__Brief__
Copy out each line of the data below in which "errsWf" appears.

__Entries provided__
== == ==

-- ==== Sys2Proof/WellFormed.lean ====
section
/-!
DEFINITION. Which commands are well formed: the lengths and codes that the rules give the operands, beyond what their types say.
The step checks none of this: it answers for ill-formed commands too.
-/

namespace Sys2Proof

/-- An error is one of a symbol of the codeword, and inverts at least one bit (R205). -/
def RdErr.wf (e : RdErr) : Bool := decide (e.pos < 72) && e.mask != 0

/-- Every error is well formed. -/
def errsWf (es : List RdErr) : Bool := es.all RdErr.wf

/-- A page read meets wrong bytes only where its check code could not correct them (R358). -/
def FlashIn.wf (f : FlashIn) : Bool := (f.uncor || f.flips.isEmpty) && f.flips.all fun e => e.2 != 0

/-- A campaign measures bytes 24 to 215 of the almanac entry (Table 8-6), and a fast path reads at three points (Table 8-3, F3). -/
def CampaignResult.wf (r : CampaignResult) : Bool := r.measured.length == 192 && r.check.fifo.length == 3

/-- A short retraining moves eight common delays and takes bytes 200 to 207 of the almanac entry anew (R254, Table 8-6). -/
def Recentred.wf (r : Recentred) : Bool := r.moves.length == 8 && r.osc.length == 8

/-- The opcode of a ring message (Table 10-3). -/
def RingMsg.opc (m : RingMsg) : Nat := m.hdr.toNat / 2 ^ 120

/-- The code of a HOCTL message, nothing for another message (Table 10-3). -/
def RingMsg.code (m : RingMsg) : Option Nat := if m.opc = 0x44 then some (m.hdr.toNat / 2 ^ 88 % 256) else none

/-- How many data bytes follow the header of a ring message (Table 10-3). -/
def RingMsg.bytes (m : RingMsg) : Nat :=
  match m.opc with
  | 0x40 => 64 * (m.hdr.toNat / 2 ^ 105 % 64 + 1)
  | 0x42 => 4096
  | 0x43 => 16
  | 0x45 => 16
  | 0x46 => 16
  | _ => 0

/-- A ring message carries as much data as its header says. -/
def RingMsg.wf (m : RingMsg) : Bool := m.data.length == m.bytes && m.poison.all fun i => decide (64 * (i + 1) ≤ m.bytes)

/-- Is the command well formed? -/
def Instr.wf : Instr → Bool
  | .registerWrite _ _ _ _ => true
  | .evtForce _ _ _ => true
  | .evtClr _ _ => true
  | .capClr _ _ => true
  | .meridianPulse => true
  | .blankingWindowOpen => true
  | .rd _ _ _ _ _ _ => true
  | .wrAck _ _ len _ _ data => data.length == 64 * (len.val + 1)
  | .wrPost _ len _ _ data => data.length == 64 * (len.val + 1)
  | .commit _ _ _ _ _ => true
  | .commitAccept _ => true
  | .fillForwardDone _ _ => true
  | .regRd _ _ _ _ page => page.wf
  | .regWr _ _ _ _ _ => true
  | .doorbell _ _ _ => true
  | .orderingPointPass _ => true
  | .schedulerSlot _ slot => errsWf slot.errs
  | .readComplete _ errs => errsWf errs
  | .phyFault _ _ => true
  | .refreshTick _ _ => true
  | .backgroundDue _ _ => true
  | .backgroundSlackOut _ _ => true
  | .oscMeasureDone _ _ => true
  | .mr4ReadDone _ _ _ => true
  | .scrubPassDeadline _ => true
  | .telemetrySnap _ _ => true
  | .chClrcnt _ _ => true
  | .powerdownEntry _ => true
  | .rowRedirect _ errs => errsWf errs
  | .redirectDone _ => true
  | .descriptorFetch _ errs => errsWf errs
  | .descriptorStart _ => true
  | .chunkTake _ _ => true
  | .chunkComplete _ _ faults => errsWf faults.errs
  | .groupReturn _ => true
  | .movePiece _ _ errs => errsWf errs
  | .jobComplete _ _ => true
  | .completionRecordPass _ _ => true
  | .qpidxWrite _ _ _ => true
  | .queueEnable _ _ => true
  | .queueDisable _ _ => true
  | .queueAbort _ _ => true
  | .queueClrcnt _ _ => true
  | .queueConfigWrite _ _ _ _ => true
  | .queueDrained _ => true
  | .irqSend _ => true
  | .holdExpire _ => true
  | .vectorFire _ => true
  | .vectorClrpend _ => true
  | .regionEnable _ => true
  | .initDone _ => true
  | .regionDisable _ => true
  | .regionClrcnt _ => true
  | .slotTableBuild => true
  | .kpResyncDone _ _ => true
  | .epchClrcnt _ => true
  | .flitReceive _ words _ => words.length == 17
  | .flitSend _ => true
  | .ackTimer _ => true
  | .replayTimeout _ => true
  | .xcmdClrcnt _ _ => true
  | .markerGroup _ words => decide (1 ≤ words.length ∧ words.length ≤ 8)
  | .markerGroupDue _ => true
  | .laneFault _ _ => true
  | .retireReq _ _ => true
  | .retireAck _ _ => true
  | .retireReqRepeat _ => true
  | .retireTo _ => true
  | .portEnable _ _ => true
  | .portDisable _ _ => true
  | .retrain _ _ => true
  | .laneClrcnt _ _ => true
  | .signalDetect _ _ => true
  | .cdrLock _ _ => true
  | .trainingBlock _ _ _ => true
  | .phaseTimeout _ => true
  | .listenPeriod _ => true
  | .algnSlip _ _ _ => true
  | .algnDrop _ _ _ => true
  | .retryPeriod _ => true
  | .soakEnd _ _ _ _ => true
  | .widenReq _ _ => true
  | .widenAck _ _ => true
  | .widenAckTimeout _ => true
  | .laneTest _ _ _ _ => true
  | .prbsInject _ _ _ => true
  | .checkerLock _ _ syms => decide (64 ≤ syms.length)
  | .chkLoss _ _ _ => true
  | .portStandbyStart _ => true
  | .stbyAck _ => true
  | .stbyTimeout _ => true
  | .portWake _ _ => true
  | .wakeLockTimeout _ _ => true
  | .powerStateEntry => true
  | .deviceWake _ => true
  | .retain _ => true
  | .retentionEntered => true
  | .retainAbandon => true
  | .retentionWake => true
  | .retentionExitDone => true
  | .trainingCampaign _ _ => true
  | .campaignEnd _ result => result.wf
  | .channelNoresp _ => true
  | .sweepGo _ _ => true
  | .sweepAbort _ _ _ => true
  | .sweepDone _ _ => true
  | .sweepTruncate _ _ => true
  | .urdataAccess _ _ _ => true
  | .dspreq _ _ => true
  | .setPointChangeStart => true
  | .setPointChangeEnd => true
  | .almanacWrite => true
  | .shortRetrainDone _ _ found => found.wf
  | .refclkQualified _ => true
  | .freerun => true
  | .pllLock => true
  | .refclkLoss => true
  | .refStep => true
  | .unlock => true
  | .relockRampStep => true
  | .phaseMeasured _ => true
  | .pjcmdSlew _ => true
  | .pjcmdStep _ => true
  | .stepDone => true
  | .clockMonitorFail _ => true
  | .clkOutputEnable _ _ _ => true
  | .fdlyWrite _ _ _ => true
  | .dseedWrite _ _ => true
  | .clkClrcnt _ => true
  | .ldlySend _ => true
  | .ldly _ group => group.words.length == 4
  | .syncSend => true
  | .sync _ group => group.words.length == 4
  | .syncLoss => true
  | .timeSet _ => true
  | .epadopt _ => true
  | .timeStep _ => true
  | .timeSlew _ => true
  | .resume _ => true
  | .timeClrcnt _ => true
  | .roleChange _ _ => true
  | .perlWrite _ _ => true
  | .perhWrite _ _ => true
  | .fsyncEdge => true
  | .nowlRead _ => true
  | .kpw _ msg => msg.wf && msg.opc == 0x40
  | .kpack _ msg => msg.wf && msg.opc == 0x41
  | .mirrorDetach _ => true
  | .mirrorEnable _ => true
  | .mirrorResyncDone _ => true
  | .hocmdArm _ => true
  | .hocmdStart _ => true
  | .hocmdAbort _ => true
  | .hodata _ msg => msg.wf && msg.opc == 0x42
  | .horec _ msg => msg.wf && msg.opc == 0x43
  | .horeg _ msg => msg.wf && msg.opc == 0x45
  | .hostate _ msg => msg.wf && msg.opc == 0x46
  | .hoctlStart _ msg => msg.wf && msg.code == some 1
  | .hoctlArmed _ msg => msg.wf && msg.code == some 2
  | .hoctlSwitch _ msg => msg.wf && msg.code == some 3
  | .hoctlReady _ msg => msg.wf && msg.code == some 4
  | .hoctlAbort _ msg => msg.wf && msg.code == some 5
  | .hoctlDone _ msg => msg.wf && msg.code == some 6
  | .handoverPassEnd => true
  | .handoverFreeze => true
  | .handoverFinalCheck => true
  | .handoverLinkTimeout => true
  | .coldReset _ => true
  | .coldResetRelease _ => true
  | .railTrip _ => true
  | .rstcmdCold _ => true
  | .rstcmdWarm _ => true
  | .rstcmdCore _ => true
  | .portReset _ _ => true
  | .channelReset _ _ _ => true
  | .channelResetDone _ _ => true
  | .bayReset _ bay bad => bad.all fun b => b.1.val / 8 == bay.val
  | .flashCheckDone bad => bad.all fun e => e.2.wf
  | .imageSelect bad => bad.all fun e => e.2.wf
  | .bcmdSeal _ => true
  | .bcmdRun _ => true
  | .ready => true
  | .startupTestsDone _ _ _ => true
  | .wdkick _ _ => true
  | .watchdogExpire => true
  | .mboxRead _ => true
  | .mboxProgram _ => true
  | .mboxErase _ => true
  | .mboxSuspend _ => true
  | .mboxResume _ => true
  | .mboxDone page => page.wf
  | .flashOperationDone _ _ => true
  | .rwdataRead _ page => page.wf
  | .rotationStep _ => true
  | .openSectorErase _ => true
  | .flashRefreshRead _ bad => bad.all fun b => b.2.wf
  | .flashClrcnt _ => true
  | .faultLogWrite => true
  | .sbStart _ => true
  | .sbStop _ => true
  | .sbAddress _ page => page.wf
  | .sbWriteWord bytes _ => decide (1 ≤ bytes.length) && decide (bytes.length ≤ 5)
  | .sbReadWord _ page => page.wf
  | .sdaTo => true
  | .sclTo => true
  | .busHeld => true
  | .sbClrcnt _ => true
  | .safeEnter _ => true
  | .safeEntryDone => true
  | .scanPass bad => bad.all fun p => decide (p < 256)
  | .tempSample temps => temps.length == 9
  | .latentTestRound _ => true
  | .ltrun _ => true
  | .ltOverdue => true
  | .diagLost => true
  | .monitorSelfCompare => true
  | .fnMismatch _ => true
  | .safeClrcnt _ => true
  | .tableLoad _ _ => true
  | .tableLoadDone _ errs => errsWf errs
  | .setv _ _ => true
  | .twdataWrite _ _ _ => true
  | .twdataRead _ _ => true
  | .unfence _ _ _ => true
  | .unfenceTestDone _ _ _ => true
  | .cinval _ _ => true
  | .jgClrcnt _ _ => true
  | .slewEpochWithoutPulse => true
  | .timeSlewEnd => true
  | .tapInstruction _ => true
  | .partnerNoAnswer _ => true

end Sys2Proof
end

== == ==

__Exercise answer__
def errsWf (es : List RdErr) : Bool := es.all RdErr.wf
  | .schedulerSlot _ slot => errsWf slot.errs
  | .readComplete _ errs => errsWf errs
  | .rowRedirect _ errs => errsWf errs
  | .descriptorFetch _ errs => errsWf errs
  | .chunkComplete _ _ faults => errsWf faults.errs
  | .movePiece _ _ errs => errsWf errs
  | .tableLoadDone _ errs => errsWf errs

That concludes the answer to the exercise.